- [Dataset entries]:
****
/-- Where every enabled lane's address (a plus the offset times the width, modulo 2^64; a alone for lda; the table's place for ldk and ldk.x) is in range, aligned and reaches memory that admits a read, and no byte of it lies in a failing granule, but for one that an earlier store of the lane's, still to be performed, covers whole and for bytes that the lane's own staged entries supply, the load issues: it leaves an operation of flag A outstanding, with one access for each enabled lane, lowest first, of its width, at its location, that will give the register d names the bytes there, zero-extended (sign-extended for ld.i), an acquire of its scope for lda; and a result of 0 for each lane that a zeroing prefix disables; its lanes go on and nothing else changes. Where an address is on a peer, the word's lanes are held instead until the word has completed (R119). In a deterministic launch the access notes what its lane had staged before it, which it looks up when it is performed (R151; for the choice of log entry 9 a counter advances). A table index at or past the count traps with an access violation in space 4, before anything else. That accesses are performed after issue, one at a time, is the model's form of R130 and R185 (log entry 7). -/
def Obligations.LoadsReadTheirBytes : Prop :=
  ∀ (s : State) (c : Ctx) (w : Width) (sc : Scope) (d : Dst) (a : Src) (i : BitVec 8) (loc : Nat → Loc × Bool), ctx? s = some c →
    let own := fun (ea : Nat) => if c.blk.cfg.det then some (Forward.mk c.iss.gang ea c.g.stagedSeq s.freshCount) else none
    let supplied := fun (ea : Nat → Nat) (l k : Nat) => match own (ea l) with
      | some f => (c.blk.forwardByte f l k).isSome
      | none => false
    let after : State := if c.blk.cfg.det then { s with freshCount := s.freshCount + 256 } else s
    let acquire : MemOrder := { acq := true, scope := sc }
    let off := fun l => (c.read l a + BitVec.ofInt 64 (i.toInt * (w.bytes : Int))).toNat
    let entry := fun (n : Nat) => (c.blk.cfg.utab.toNat + 8 * n) % 2 ^ 64
    let reads := fun (j : Instr) (x : Width) (sgn : Bool) (ord : MemOrder) (ea : Nat → Nat) =>
      c.Reaches s .read (fun _ => true) true x.bytes c.onLanes ea loc (supplied ea) →
        c.Issues s after j
          (c.onLanes.map (fun l => laneAccess l (loc l) x.bytes ord (.load x sgn (c.g.dstIndex l d) (own (ea l)))))
          (c.zeroed d) (c.onLanes.map (fun l => (l, ea l)))
    (c.Ok [d.src, a] →
      reads (.ldN w d a i) w false {} off ∧ reads (.ldI w d a i) w true {} off ∧
      reads (.lda w sc d a) w false acquire (fun l => (c.read l a).toNat) ∧
      ((∀ l ∈ c.lanes, (c.read l a).toNat < c.blk.cfg.ucount) → reads (.ldkX d a) .b64 false {} (fun l => entry (c.read l a).toNat)) ∧
      (∀ l, FirstLane c.lanes (fun l => c.blk.cfg.ucount ≤ (c.read l a).toNat) l →
        Traps s (.ldkX d a) { cause := 0x0C, lane := l, info := (c.read l a).toNat % 2 ^ 56 + 4 * 2 ^ 56 })) ∧
    (c.Ok [d.src] →
      (i.toNat < c.blk.cfg.ucount → reads (.ldk d i) .b64 false {} (fun _ => entry i.toNat)) ∧
      (c.blk.cfg.ucount ≤ i.toNat → c.lanes ≠ [] →
        Traps s (.ldk d i) { cause := 0x0C, lane := c.low, info := i.toNat + 4 * 2 ^ 56 }))

/-- Where every enabled lane's address reaches memory that admits a write: outside a deterministic launch st and stl issue one write for each enabled lane, lowest first, of the low bytes of its register, little-endian, at its location, a release of its scope for stl, leave an operation of flag A outstanding, and their lanes go on, also where a peer is written; in a deterministic launch with room in the commit buffer they append one entry for each enabled lane (address, size, data, flush ordinal) and no byte of any memory changes; without room the word stays where it is, its header undone, where an earlier flush of its gang stands in the buffer, and traps with an access violation in space 7 otherwise. -/
def Obligations.StoresWriteTheirBytes : Prop :=
  ∀ (s : State) (c : Ctx) (w : Width) (sc : Scope) (a v : Src) (i : BitVec 8) (loc : Nat → Loc × Bool), ctx? s = some c → c.Ok [v, a] →
    let release : MemOrder := { rel := true, scope := sc }
    let stores := fun (j : Instr) (ord : MemOrder) (ea : Nat → Nat) =>
      c.Reaches s .write (fun _ => true) false w.bytes c.onLanes ea loc →
      (c.blk.cfg.det = false → c.Issues s s j
        (c.onLanes.map (fun l => laneAccess l (loc l) w.bytes ord (.store (leBytes w.bytes (c.read l v).toNat)))) []
        (c.onLanes.map (fun l => (l, ea l)))) ∧
      (c.blk.cfg.det = true → c.blk.teller.length + c.onLanes.length ≤ 512 →
        ∃ t b, exec j s = .next t ∧ SameBytes s t ∧ t.block? c.iss.core = some b ∧
          b.teller = c.blk.teller ++ c.onLanes.mapIdx (fun k l =>
            TellerEntry.mk .store w.bytes (BitVec.ofNat 56 (ea l)) (BitVec.ofNat 64 ((c.read l v).toNat % 2 ^ w.bits)) c.g.flush l c.iss.gang
              (c.g.stagedSeq + k))) ∧
      (c.blk.cfg.det = true → 512 < c.blk.teller.length + c.onLanes.length → c.blk.earlierFlush c.g = true →
        exec j s = .next (s.setGang c.iss.core c.iss.gang (c.g.undoHeader c.iss))) ∧
      (c.blk.cfg.det = true → 512 < c.blk.teller.length + c.onLanes.length → c.blk.earlierFlush c.g = false → c.onLanes ≠ [] →
        ∃ x, x ∈ c.onLanes.map ea ∧ (∀ l ∈ c.onLanes, x ≤ ea l) ∧
          Traps s j { cause := 0x0C, lane := c.onLanes.headD 0, info := x + 7 * 2 ^ 56 })
    stores (.st w v a i) {} (fun l => (c.read l a + BitVec.ofInt 64 (i.toInt * (w.bytes : Int))).toNat) ∧
    stores (.stl w sc a v) release (fun l => (c.read l a).toNat)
****
- [What is required]: Take the line with "(c.onLanes.map (fun l => laneAccess l (loc l) w.bytes" and all lines after it through the end of the records, and write them out exactly; include nothing else.

- [Exercise response]:
        (c.onLanes.map (fun l => laneAccess l (loc l) w.bytes ord (.store (leBytes w.bytes (c.read l v).toNat)))) []
        (c.onLanes.map (fun l => (l, ea l)))) ∧
      (c.blk.cfg.det = true → c.blk.teller.length + c.onLanes.length ≤ 512 →
        ∃ t b, exec j s = .next t ∧ SameBytes s t ∧ t.block? c.iss.core = some b ∧
          b.teller = c.blk.teller ++ c.onLanes.mapIdx (fun k l =>
            TellerEntry.mk .store w.bytes (BitVec.ofNat 56 (ea l)) (BitVec.ofNat 64 ((c.read l v).toNat % 2 ^ w.bits)) c.g.flush l c.iss.gang
              (c.g.stagedSeq + k))) ∧
      (c.blk.cfg.det = true → 512 < c.blk.teller.length + c.onLanes.length → c.blk.earlierFlush c.g = true →
        exec j s = .next (s.setGang c.iss.core c.iss.gang (c.g.undoHeader c.iss))) ∧
      (c.blk.cfg.det = true → 512 < c.blk.teller.length + c.onLanes.length → c.blk.earlierFlush c.g = false → c.onLanes ≠ [] →
        ∃ x, x ∈ c.onLanes.map ea ∧ (∀ l ∈ c.onLanes, x ≤ ea l) ∧
          Traps s j { cause := 0x0C, lane := c.onLanes.headD 0, info := x + 7 * 2 ^ 56 })
    stores (.st w v a i) {} (fun l => (c.read l a + BitVec.ofInt 64 (i.toInt * (w.bytes : Int))).toNat) ∧
    stores (.stl w sc a v) release (fun l => (c.read l a).toNat)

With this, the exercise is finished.